TikTok - Eine Social Media Plattform mit Potenzial

Instagram, Facebook Twitter – wer kennt sie nicht, die großen Social Media Plattformen, die weltweit von hunderten Millionen Menschen tagtäglich genutzt werden. Doch kennen kennen Sie auch schon TikTok? Tik was? Genau, TikTok, der neue Star am Social Media Himmel. Auch wenn TikTok schon Ende 2016 an den Start ging, hat es einige Zeit gedauert, bis sich die soziale Plattform über die Grenzen von China hinaus ausgedehnt hat. Und es ist schon spannend zu sehen, dass TikTok das erste soziale Netzwerk aus China ist, welches weltweit eine millionenfache Nutzerschaft für sich gewinnen konnte. Bisher haben es nur soziale Plattformen aus dem verschlafenen Silicon Valley raus in die weite Welt geschafft.

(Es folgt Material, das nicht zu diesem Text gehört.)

/-- COPY_COMPLETE: every payload write is acknowledged; the flag is written and the interrupt's entry appended (R356). The
completion is a release at .device, or at .system when a destination lies on a peer chip: it then waits for its time window
(07_ordering R172, R179). -/
def copyComplete (s : State) (cl slot : Nat) : State :=
  let x := getXfer s cl slot
  let ready := (x.st == .running && xferWritten x) || (x.st == .completing && !x.flagged)
  if !ready || copierFrozen s cl then s
  else
    let y := { x with st := .completing, released := true }
    let s1 := putXfer (if x.released then s else unitRelease (dropOwned s cl slot) (cl / 32)) cl slot y
    if !windowMet s1 x.peerWin then s1
    else match x.forWhom with
    | .core _ _ =>
      let flag := if bFlg x.kind x.block then engPut s1 cl x.ctx x.asid (bFlag x.block) (bytesOf (bFval x.block) 4)
        else .done s1
      (match flag with
        | .waits t => keepAsked s1 t
        | .violates => xferViolates s1 cl slot
        | .fails _ => xferAfterFlag s1 cl slot y
        | .done s2 => xferAfterFlag s2 cl slot y)
    | _ => xferEnds s1 cl slot y
where
  /-- The transfer has reached step 3 or is over. -/
  xferAfterFlag (s : State) (cl slot : Nat) (x : Xfer) : State :=
    if bUir x.kind x.block then
      xferUir { putXfer s cl slot { x with st := .completing, flagged := true, endSeq := s.nextId } with
        nextId := s.nextId + 1 } cl slot
    else xferEnds s cl slot x

def execCopyComplete (s : State) : Host.Outcome State Fault Refusal := .next (copyComplete s s.arg.a s.arg.b)

/-! ### CPY, CPYF, GATH, SCAT (R364) -/

/-- Posting a copy: the checks, then the command. -/
def cpyEff (s : State) (q : Nat) (a : W64) (kind : Nat) (fenced : Bool) : Eff :=
  if (getQ s.core q).kind ≠ 1 then trap 0x0A (BitVec.ofNat 64 q)
  else if fld a 2 0 ≠ 0 then trap 0x03 a
  else match loadWords s a 6 with
    | .error e => .error e
    | .ok (t, l) =>
      let b := BitVec.ofNat 384 (packNat 64 (l.map (·.toNat)))
      let defh := t.core.sys.cpydefh
      if blockBad kind b defh then trap 0x04 a
      else
        let post (u : State) : Eff :=
          postCmd u (2 + kind) [BitVec.ofNat 64 q, a] q (.copy kind a b (bChosen b defh) (fld u.core.sys.status 1 0))
        if fenced then
          (match fenceHead t with
            | .error e => .error e
            | .ok u => keepPaired u (match relNow u .device with
              | .error e => .error e
              | .ok v => stepsOnce (post v)))
        else post t

/-- CPY (R364). -/
def execCpy (d : Code3) (a : Reg) (s : State) : Host.Outcome State Fault Refusal :=
  finish s (cpyEff s d.toNat (s.x a) 0 false)
/-- CPYF (R364). -/
def execCpyf (d : Code3) (a : Reg) (s : State) : Host.Outcome State Fault Refusal :=
  finish s (cpyEff s d.toNat (s.x a) 0 true)
/-- GATH (R364). -/
def execGath (d : Code3) (a : Reg) (s : State) : Host.Outcome State Fault Refusal :=
  finish s (cpyEff s d.toNat (s.x a) 1 false)
/-- SCAT (R364). -/
def execScat (d : Code3) (a : Reg) (s : State) : Host.Outcome State Fault Refusal :=
  finish s (cpyEff s d.toNat (s.x a) 2 false)

/-- The port of KIND 1 takes a command of core `n` (R350, R351). -/
def copyPort (s : State) (n q : Nat) (c : QCmd) : State :=
  let k := getCore s n
  let cl := clusterOf k.pos
  match xferSlot s cl with
  | none => answer (oweAnswer s n q s.nextId) (ctxNum k) n q s.nextId [0]
  | some slot =>
    let base : Xfer := { Xfer.fresh with st := .reading, forWhom := .core n q, ctx := ctxNum k, asid := curAsid k }
    match c with
    | .word a defh mode =>
      let t := xferStart s cl slot { base with blockAddr := a, handler := defh, mode := mode, flagged := true }
      oweAnswer t n q ((getXfer t cl slot).id slot)
    | .copy kind a b h mode =>
      let t := xferStart s cl slot { base with kind := kind, block := b, blockAddr := a, handler := h, mode := mode }
      let id := (getXfer t cl slot).id slot
      answer (oweAnswer t n q id) (ctxNum k) n q id [BitVec.ofNat 64 id]
    | _ => s

/-! ### CPYST (R367) -/

def xferStatus (x : Xfer) : W64 :=
  BitVec.ofNat 64 (xferCode x.st x.cause * 2 ^ 60 + x.cause % 256 * 2 ^ 52 + b2n x.pois * 2 ^ 51 + x.doneB % 2 ^ 40)

def cpystEff (s : State) (d : Reg) (xa xb : W64) : Eff :=
  if fld xa 63 32 ≠ 0 then trap 0x04 xa
  else if 64 < xb.toNat then trap 0x04 xb
  else match xferOf s (clusterOf s.core.pos) xa.toNat with
    | none => .ok (setXI s d (if xb = 0 then BitVec.ofNat 64 (15 * 2 ^ 60) else 0) 12)
    | some (_, x) =>
      if xb = 0 then .ok (setXI s d (xferStatus x) 12)
      else .ok (setXI s d (match x.counters[xb.toNat - 1]? with
        | some (o, e, a) => BitVec.ofNat 64 (o * 2 ^ 32 + e * 2 ^ 16 + a)
        | none => 0) 12)

/-- CPYST (R367). -/
def execCpyst (d a b : Reg) (s : State) : Host.Outcome State Fault Refusal := finish s (cpystEff s d (s.x a) (s.x b))

end Sys2Proof.Machine
end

Die Facts zu TikTok im Überblick

Bildquelle: https://www.futurebiz.de/artikel/tiktok-nutzerzahlen-deutschland/
TikTok Nutzerzahlen im Vergleich; Bildquelle: https://www.futurebiz.de/artikel/tiktok-nutzerzahlen-deutschland/
Bildquelle: https://de.statista.com/infografik/16904/anzahl-der-tiktok-downloads-auf-android-und-ios-geraete/
TikTok Downloads; Bildquelle: ttps://de.statista.com/infografik/16904/anzahl-der-tiktok-downloads-auf-android-und-ios-geraete/

Im ersten Quartal 2020 verzeichnete die App mehr Downloads als irgendeine andere Social Media Plattform.
Natürlich reicht TikTok im Hinblick auf die weltweiten Nutzerzahlen noch nicht an die Platzhirsche wie Facebook oder Instagram heran, doch zeigt es den rasanten Aufstieg der App. Man sollte sie definitiv auf dem Radar der relevanten Plattformen behalten, vor allem, wenn man die junge Zielgruppe erreichen will.

15 Sekunden Fametainment

Die Social Video-App TikTok bietet ihren meist sehr jungen Usern eine perfekte Bühne, um sich in selbstgedrehten 15-sekündigen Videos tänzerisch, musikalisch, Stuntman-mäßig oder einfach nur lustig in Szene zu setzen. Jedes Video ist mit passender Musik hinterlegt und Filter und Masken á la Instagram fehlen natürlich auch nicht.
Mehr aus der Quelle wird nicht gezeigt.